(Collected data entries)

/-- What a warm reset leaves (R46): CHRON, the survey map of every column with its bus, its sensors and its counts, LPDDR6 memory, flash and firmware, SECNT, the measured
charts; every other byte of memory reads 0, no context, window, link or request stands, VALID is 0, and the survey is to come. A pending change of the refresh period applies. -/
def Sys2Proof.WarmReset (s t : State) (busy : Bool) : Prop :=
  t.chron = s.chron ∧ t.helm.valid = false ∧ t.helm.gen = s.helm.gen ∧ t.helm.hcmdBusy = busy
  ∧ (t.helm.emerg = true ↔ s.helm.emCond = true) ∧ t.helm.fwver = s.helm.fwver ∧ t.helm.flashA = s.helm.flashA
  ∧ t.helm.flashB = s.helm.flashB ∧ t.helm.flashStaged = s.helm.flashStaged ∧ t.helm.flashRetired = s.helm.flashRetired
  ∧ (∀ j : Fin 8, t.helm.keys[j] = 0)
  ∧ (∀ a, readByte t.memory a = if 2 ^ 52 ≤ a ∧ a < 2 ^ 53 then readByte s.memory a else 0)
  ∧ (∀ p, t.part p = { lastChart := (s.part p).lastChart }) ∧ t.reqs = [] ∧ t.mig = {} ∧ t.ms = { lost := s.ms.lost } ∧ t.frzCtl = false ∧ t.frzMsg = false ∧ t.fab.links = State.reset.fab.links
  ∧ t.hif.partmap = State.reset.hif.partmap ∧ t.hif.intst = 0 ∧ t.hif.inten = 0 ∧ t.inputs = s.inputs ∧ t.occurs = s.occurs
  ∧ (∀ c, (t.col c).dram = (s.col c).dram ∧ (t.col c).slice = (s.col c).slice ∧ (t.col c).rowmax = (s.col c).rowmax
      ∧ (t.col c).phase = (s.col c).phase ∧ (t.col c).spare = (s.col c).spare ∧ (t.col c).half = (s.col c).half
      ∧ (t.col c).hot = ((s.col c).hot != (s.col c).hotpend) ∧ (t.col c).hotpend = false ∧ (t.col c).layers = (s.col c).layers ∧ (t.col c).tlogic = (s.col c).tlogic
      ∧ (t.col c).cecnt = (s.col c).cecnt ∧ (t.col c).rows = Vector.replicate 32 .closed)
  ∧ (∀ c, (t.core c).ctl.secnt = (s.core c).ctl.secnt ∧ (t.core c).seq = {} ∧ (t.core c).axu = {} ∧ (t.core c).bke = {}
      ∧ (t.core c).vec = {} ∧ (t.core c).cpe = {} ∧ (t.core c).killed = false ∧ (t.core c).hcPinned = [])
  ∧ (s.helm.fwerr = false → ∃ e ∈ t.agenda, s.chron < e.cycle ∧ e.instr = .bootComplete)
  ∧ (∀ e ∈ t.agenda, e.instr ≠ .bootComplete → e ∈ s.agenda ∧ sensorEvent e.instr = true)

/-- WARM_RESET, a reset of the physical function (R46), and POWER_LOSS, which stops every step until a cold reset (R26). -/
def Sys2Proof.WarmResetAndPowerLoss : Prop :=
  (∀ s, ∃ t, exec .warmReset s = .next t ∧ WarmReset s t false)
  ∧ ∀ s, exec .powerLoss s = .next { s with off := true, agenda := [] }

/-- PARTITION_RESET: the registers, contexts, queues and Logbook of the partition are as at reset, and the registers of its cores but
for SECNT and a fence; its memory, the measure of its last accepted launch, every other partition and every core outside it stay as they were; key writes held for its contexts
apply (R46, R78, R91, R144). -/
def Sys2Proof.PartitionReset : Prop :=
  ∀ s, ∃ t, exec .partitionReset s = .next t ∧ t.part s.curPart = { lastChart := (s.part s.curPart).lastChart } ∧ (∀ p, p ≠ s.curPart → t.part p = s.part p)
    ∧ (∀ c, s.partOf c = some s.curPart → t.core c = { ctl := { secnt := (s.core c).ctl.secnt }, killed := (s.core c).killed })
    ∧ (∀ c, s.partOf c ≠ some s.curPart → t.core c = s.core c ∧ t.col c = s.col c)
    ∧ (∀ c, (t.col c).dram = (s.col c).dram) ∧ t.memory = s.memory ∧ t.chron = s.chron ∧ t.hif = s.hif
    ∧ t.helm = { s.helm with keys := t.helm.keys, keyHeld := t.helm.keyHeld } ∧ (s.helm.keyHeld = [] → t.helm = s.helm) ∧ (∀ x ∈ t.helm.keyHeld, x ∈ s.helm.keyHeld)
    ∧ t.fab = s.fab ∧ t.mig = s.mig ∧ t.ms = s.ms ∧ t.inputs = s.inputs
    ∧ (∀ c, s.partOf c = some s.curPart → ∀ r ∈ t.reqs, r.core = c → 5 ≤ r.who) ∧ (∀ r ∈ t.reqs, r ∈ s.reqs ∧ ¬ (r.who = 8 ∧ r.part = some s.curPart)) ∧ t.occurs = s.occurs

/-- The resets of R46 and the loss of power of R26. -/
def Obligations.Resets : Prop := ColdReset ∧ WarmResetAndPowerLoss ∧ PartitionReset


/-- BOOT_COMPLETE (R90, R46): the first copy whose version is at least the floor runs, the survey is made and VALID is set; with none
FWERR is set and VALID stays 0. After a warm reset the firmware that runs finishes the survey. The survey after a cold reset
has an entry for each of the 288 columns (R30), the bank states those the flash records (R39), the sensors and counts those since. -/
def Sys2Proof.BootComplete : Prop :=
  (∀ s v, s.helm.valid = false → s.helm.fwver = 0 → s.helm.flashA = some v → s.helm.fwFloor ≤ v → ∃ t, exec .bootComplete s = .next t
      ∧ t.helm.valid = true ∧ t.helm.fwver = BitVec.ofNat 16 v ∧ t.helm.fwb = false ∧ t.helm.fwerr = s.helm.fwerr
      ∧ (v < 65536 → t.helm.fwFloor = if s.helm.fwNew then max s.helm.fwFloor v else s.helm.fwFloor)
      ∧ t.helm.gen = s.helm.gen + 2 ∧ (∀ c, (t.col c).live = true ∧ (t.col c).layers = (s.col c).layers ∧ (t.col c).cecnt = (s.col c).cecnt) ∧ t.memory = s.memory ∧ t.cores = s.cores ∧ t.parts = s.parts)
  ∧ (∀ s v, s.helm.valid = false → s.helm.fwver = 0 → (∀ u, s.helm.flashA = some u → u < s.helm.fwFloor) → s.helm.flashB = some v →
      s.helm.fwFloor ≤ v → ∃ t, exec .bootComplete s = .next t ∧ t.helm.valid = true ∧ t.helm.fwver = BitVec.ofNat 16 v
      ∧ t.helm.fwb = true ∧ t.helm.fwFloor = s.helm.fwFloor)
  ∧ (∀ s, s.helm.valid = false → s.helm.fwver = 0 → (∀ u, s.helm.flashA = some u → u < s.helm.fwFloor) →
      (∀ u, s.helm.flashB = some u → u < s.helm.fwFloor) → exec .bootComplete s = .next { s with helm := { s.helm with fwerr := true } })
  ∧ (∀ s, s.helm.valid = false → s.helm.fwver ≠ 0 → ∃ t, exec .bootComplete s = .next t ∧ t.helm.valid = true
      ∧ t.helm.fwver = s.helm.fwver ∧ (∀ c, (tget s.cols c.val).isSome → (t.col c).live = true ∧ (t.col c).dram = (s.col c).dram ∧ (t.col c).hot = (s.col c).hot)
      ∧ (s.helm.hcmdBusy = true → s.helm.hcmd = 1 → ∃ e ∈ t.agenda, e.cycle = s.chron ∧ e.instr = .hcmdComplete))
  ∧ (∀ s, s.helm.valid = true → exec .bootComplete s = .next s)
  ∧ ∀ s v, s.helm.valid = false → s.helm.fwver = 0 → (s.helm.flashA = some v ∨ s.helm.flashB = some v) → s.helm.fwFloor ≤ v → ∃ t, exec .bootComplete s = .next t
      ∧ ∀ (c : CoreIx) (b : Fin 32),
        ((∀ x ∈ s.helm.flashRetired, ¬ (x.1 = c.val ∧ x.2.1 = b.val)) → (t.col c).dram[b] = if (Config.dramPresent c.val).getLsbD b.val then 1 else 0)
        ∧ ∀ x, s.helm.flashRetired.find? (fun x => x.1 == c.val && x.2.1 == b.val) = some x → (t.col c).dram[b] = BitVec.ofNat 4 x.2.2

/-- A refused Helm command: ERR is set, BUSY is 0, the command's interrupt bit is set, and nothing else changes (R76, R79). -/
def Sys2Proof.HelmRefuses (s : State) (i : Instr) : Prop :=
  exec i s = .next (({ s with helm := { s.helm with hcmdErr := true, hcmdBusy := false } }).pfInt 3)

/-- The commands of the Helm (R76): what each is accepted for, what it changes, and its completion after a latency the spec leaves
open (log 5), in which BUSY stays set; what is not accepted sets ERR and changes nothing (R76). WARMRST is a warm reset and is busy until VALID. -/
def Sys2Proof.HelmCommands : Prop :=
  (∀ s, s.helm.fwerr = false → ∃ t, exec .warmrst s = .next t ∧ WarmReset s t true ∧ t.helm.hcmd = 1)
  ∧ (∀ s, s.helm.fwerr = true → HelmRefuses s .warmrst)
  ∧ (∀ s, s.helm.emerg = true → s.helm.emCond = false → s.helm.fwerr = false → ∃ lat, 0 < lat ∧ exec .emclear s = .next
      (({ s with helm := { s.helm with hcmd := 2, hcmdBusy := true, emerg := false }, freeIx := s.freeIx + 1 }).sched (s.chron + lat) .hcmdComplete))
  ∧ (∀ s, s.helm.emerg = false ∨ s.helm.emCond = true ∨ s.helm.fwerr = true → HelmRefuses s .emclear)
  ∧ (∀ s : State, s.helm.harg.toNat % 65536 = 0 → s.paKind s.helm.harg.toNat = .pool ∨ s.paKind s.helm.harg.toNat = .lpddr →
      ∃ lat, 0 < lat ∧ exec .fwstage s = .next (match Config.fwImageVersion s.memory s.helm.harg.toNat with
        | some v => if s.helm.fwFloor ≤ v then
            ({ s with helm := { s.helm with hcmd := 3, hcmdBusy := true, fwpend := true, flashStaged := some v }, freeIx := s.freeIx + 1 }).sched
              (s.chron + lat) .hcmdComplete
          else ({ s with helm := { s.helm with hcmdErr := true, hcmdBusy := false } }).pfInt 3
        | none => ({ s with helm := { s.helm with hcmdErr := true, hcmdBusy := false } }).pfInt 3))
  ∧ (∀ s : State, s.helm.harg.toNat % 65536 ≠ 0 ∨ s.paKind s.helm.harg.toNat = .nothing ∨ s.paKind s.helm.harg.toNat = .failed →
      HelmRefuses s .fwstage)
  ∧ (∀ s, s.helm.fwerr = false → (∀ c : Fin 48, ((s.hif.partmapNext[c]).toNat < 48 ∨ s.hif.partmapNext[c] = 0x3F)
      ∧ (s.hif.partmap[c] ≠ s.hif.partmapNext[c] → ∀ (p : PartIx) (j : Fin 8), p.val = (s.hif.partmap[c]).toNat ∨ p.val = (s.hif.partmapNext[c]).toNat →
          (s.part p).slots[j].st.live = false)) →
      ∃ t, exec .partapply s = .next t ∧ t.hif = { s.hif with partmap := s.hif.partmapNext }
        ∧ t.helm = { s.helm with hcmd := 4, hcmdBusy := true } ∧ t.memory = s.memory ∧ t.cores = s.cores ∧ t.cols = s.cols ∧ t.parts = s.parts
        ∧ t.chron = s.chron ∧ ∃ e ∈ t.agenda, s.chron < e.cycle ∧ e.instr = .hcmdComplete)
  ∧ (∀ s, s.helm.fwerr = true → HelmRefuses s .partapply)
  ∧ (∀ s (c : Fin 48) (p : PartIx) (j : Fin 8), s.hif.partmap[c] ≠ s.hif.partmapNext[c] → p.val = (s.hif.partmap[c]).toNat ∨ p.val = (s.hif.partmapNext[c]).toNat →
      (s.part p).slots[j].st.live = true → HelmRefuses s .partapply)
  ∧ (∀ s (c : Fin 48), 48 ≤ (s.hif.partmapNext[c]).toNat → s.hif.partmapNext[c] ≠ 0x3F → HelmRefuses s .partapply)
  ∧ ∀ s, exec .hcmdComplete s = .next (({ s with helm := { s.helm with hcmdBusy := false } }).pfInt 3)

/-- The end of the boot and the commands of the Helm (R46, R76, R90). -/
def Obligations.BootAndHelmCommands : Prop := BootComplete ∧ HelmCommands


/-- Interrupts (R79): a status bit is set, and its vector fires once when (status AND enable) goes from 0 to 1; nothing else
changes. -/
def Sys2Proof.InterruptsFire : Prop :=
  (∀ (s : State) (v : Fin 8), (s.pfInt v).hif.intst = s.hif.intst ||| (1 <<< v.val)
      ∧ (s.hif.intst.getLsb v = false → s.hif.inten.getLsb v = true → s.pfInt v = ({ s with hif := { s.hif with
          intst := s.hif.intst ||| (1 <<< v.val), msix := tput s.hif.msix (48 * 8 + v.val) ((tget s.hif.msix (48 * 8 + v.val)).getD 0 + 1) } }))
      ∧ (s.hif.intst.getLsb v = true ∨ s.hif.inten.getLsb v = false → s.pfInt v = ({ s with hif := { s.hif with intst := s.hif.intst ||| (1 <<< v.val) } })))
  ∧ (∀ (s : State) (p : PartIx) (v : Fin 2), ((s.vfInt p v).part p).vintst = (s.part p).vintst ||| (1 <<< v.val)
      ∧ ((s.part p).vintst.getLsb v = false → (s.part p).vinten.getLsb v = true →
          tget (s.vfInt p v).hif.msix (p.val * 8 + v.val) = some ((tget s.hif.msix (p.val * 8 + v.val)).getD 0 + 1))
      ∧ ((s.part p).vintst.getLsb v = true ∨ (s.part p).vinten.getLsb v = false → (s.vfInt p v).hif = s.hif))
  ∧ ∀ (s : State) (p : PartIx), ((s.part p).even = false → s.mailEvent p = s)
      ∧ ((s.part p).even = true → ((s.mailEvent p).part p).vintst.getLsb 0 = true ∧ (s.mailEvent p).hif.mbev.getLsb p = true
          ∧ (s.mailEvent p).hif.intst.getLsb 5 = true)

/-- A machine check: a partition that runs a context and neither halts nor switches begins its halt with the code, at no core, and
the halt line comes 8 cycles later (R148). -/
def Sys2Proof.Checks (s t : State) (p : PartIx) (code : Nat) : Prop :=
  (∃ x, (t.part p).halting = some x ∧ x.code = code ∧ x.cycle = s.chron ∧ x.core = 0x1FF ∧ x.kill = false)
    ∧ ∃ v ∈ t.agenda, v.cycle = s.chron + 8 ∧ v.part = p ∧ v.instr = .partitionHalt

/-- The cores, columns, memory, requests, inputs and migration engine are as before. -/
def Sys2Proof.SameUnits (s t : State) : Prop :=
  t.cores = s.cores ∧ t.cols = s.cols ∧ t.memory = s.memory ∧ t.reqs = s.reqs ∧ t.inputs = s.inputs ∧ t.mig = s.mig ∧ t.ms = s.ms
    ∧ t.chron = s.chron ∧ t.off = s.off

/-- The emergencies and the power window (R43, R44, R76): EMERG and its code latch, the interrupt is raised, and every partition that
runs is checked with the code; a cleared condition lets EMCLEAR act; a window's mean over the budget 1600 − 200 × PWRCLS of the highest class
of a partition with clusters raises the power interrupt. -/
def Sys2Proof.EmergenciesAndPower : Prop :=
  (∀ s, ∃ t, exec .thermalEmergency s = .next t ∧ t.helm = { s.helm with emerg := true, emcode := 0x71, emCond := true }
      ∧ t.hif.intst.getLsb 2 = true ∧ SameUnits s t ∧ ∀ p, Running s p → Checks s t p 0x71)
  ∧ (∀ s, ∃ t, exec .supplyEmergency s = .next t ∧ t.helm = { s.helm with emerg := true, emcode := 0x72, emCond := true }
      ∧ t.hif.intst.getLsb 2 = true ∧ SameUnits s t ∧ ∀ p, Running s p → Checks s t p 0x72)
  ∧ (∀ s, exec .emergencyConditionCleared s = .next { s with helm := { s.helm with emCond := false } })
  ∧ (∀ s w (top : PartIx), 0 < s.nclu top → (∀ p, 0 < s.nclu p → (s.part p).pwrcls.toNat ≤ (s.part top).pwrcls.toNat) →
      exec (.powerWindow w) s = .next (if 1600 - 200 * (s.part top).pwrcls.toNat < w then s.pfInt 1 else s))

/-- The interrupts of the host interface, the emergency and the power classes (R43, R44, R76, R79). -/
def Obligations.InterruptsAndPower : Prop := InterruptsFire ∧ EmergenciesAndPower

How to complete this task:
Reproduce the line that contains "every partition that" and each line after it through the last line of the entries above, exactly; leave out all earlier lines.

Task response:
/-- The emergencies and the power window (R43, R44, R76): EMERG and its code latch, the interrupt is raised, and every partition that
runs is checked with the code; a cleared condition lets EMCLEAR act; a window's mean over the budget 1600 − 200 × PWRCLS of the highest class
of a partition with clusters raises the power interrupt. -/
def Sys2Proof.EmergenciesAndPower : Prop :=
  (∀ s, ∃ t, exec .thermalEmergency s = .next t ∧ t.helm = { s.helm with emerg := true, emcode := 0x71, emCond := true }
      ∧ t.hif.intst.getLsb 2 = true ∧ SameUnits s t ∧ ∀ p, Running s p → Checks s t p 0x71)
  ∧ (∀ s, ∃ t, exec .supplyEmergency s = .next t ∧ t.helm = { s.helm with emerg := true, emcode := 0x72, emCond := true }
      ∧ t.hif.intst.getLsb 2 = true ∧ SameUnits s t ∧ ∀ p, Running s p → Checks s t p 0x72)
  ∧ (∀ s, exec .emergencyConditionCleared s = .next { s with helm := { s.helm with emCond := false } })
  ∧ (∀ s w (top : PartIx), 0 < s.nclu top → (∀ p, 0 < s.nclu p → (s.part p).pwrcls.toNat ≤ (s.part top).pwrcls.toNat) →
      exec (.powerWindow w) s = .next (if 1600 - 200 * (s.part top).pwrcls.toNat < w then s.pfInt 1 else s))

/-- The interrupts of the host interface, the emergency and the power classes (R43, R44, R76, R79). -/
def Obligations.InterruptsAndPower : Prop := InterruptsFire ∧ EmergenciesAndPower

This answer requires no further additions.